## Exercise
Return the lines below in which the string "match" occurs.

## Data shown
-- ==== Sys2Proof/Machine/RemoteSteps.lean ====
section
/-! DEFINITION. The fabric as its steps see it: what this package accepts as a home (R399, R400), the requests of peers (R401,
R402, R413-R417), the responses to its own requests (R404-R410), the loss and return of ports and peers (R396-R398,
R409-R411), and the report of quiescence (R360). -/
namespace Sys2Proof.Machine

/-! ## What a home accepts -/

/-- An export entry (R399). -/
structure Export where
  base : Nat
  size : Nat
  asid : Nat
  perm : Nat
  deriving DecidableEq, Repr

/-- The export entry of a number, where it is valid (R399). -/
def exportAt (s : State) (i : Nat) : Option Export :=
  let b := memBytes s.mem (ctlBase + 0xF00000 + 16 * i) 16
  let perm := leAt b 14 1
  let size := leAt b 8 4
  if perm % 2 == 1 && perm < 16 && leAt b 15 1 == 0 && 1 ≤ size && size ≤ 2 ^ 20 then
    some ⟨leAt b 0 8, 65536 * size, leAt b 12 2, perm⟩
  else none

/-- The lowest-numbered valid entry whose range holds a line (R400). -/
def exportFor (s : State) (line : Nat) : Option (Nat × Export) :=
  (List.range 256).findSome? fun i =>
    (exportAt s i).bind fun e => if e.base ≤ line * 256 && line * 256 + 256 ≤ e.base + e.size then some (i, e) else none

/-- Whether bytes at a virtual address of an ASID have a page in the 64 KiB frame of a key. -/
def spanHolds (s : State) (asid : Nat) (va : DWord) (n key : Nat) : Bool :=
  let first := va.toNat / 65536
  (List.range ((va.toNat + n - 1) / 65536 - first + 1)).any fun i =>
    let a : DWord := BitVec.ofNat 64 ((first + i) * 65536)
    match walkAsid s asid a with
    | .leaf w bits => !w.testBit 10 && leafKey w bits a / 65536 == key / 65536
    | _ => false

/-- Whether a frame holds the window stack of a train that has not ended, or the save area of a crew that is resident or
saved (R400). -/
def frameHeld (s : State) (key : Nat) : Bool :=
  let stack (t : Train) : Bool :=
    t.ended.isNone && (match launchAt s t.crew.launch with
      | some l => spanHolds s t.asid (stackVa l.pk t.crew.crew t.tix) (stackPitch l.pk) key
      | none => false)
  let area (c : Crew) : Bool := match launchAt s c.ref.launch with
    | some l => spanHolds s c.asid (crewSaveVa l.pk c.ref.crew) (crewSaveSize l.pk) key
    | none => false
  (s.cores.any fun k => k.slots.any fun o => match o with | some t => stack t | none => false) ||
  (s.saved.any fun c => c.trains.any stack) || s.crews.any area || s.saved.any fun c => area c.crew

/-- What refuses a request on a line that needs permissions, none where it is accepted (R400). -/
def homeRefuses (s : State) (line need : Nat) : Option RemoteOutcome :=
  match exportFor s line with
  | none => some .refused
  | some (_, e) =>
    if e.perm &&& need != need || !physOk s (line * 256) 256 then some .refused
    else if frameHeld s (line * 256) then some .refusedWs
    else none

/-- The permission bits R, W and N of an export entry (R399). -/
def permR : Nat := 2
/-- W. -/
def permW : Nat := 4
/-- W and N. -/
def permWN : Nat := 12

/-- Whether a link is up. -/
def portUp (s : State) (p : Nat) : Bool := (nth ⟨false, 0, false⟩ s.ports p).up
/-- Whether a port takes packets: its link is up, and its die's bucket stands above the floor, at which the unit waits (R362). -/
def portTakes (s : State) (p : Nat) : Bool := portUp s p && unitPaid s (p / 4)
/-- Whether packets of a peer can reach this package. -/
def fromPeer (s : State) (peer : Nat) : Bool := routeValid s peer && !routeLost s peer && portTakes s (routePort s peer)
/-- Flits arrive through the port of a peer (R396). -/
def takeFlits (s : State) (peer n : Nat) : State := dieDraw s (routePort s peer / 4) (1000 * n)
/-- A response leaves for a peer, but not for a lost one (R410). -/
def respond (s : State) (peer flits : Nat) (m : OutMsg) : State :=
  if routeLost s peer then s else sendPacket s (routePort s peer) flits m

## Task solution
    match walkAsid s asid a with
    t.ended.isNone && (match launchAt s t.crew.launch with
  let area (c : Crew) : Bool := match launchAt s c.ref.launch with
  (s.cores.any fun k => k.slots.any fun o => match o with | some t => stack t | none => false) ||
  match exportFor s line with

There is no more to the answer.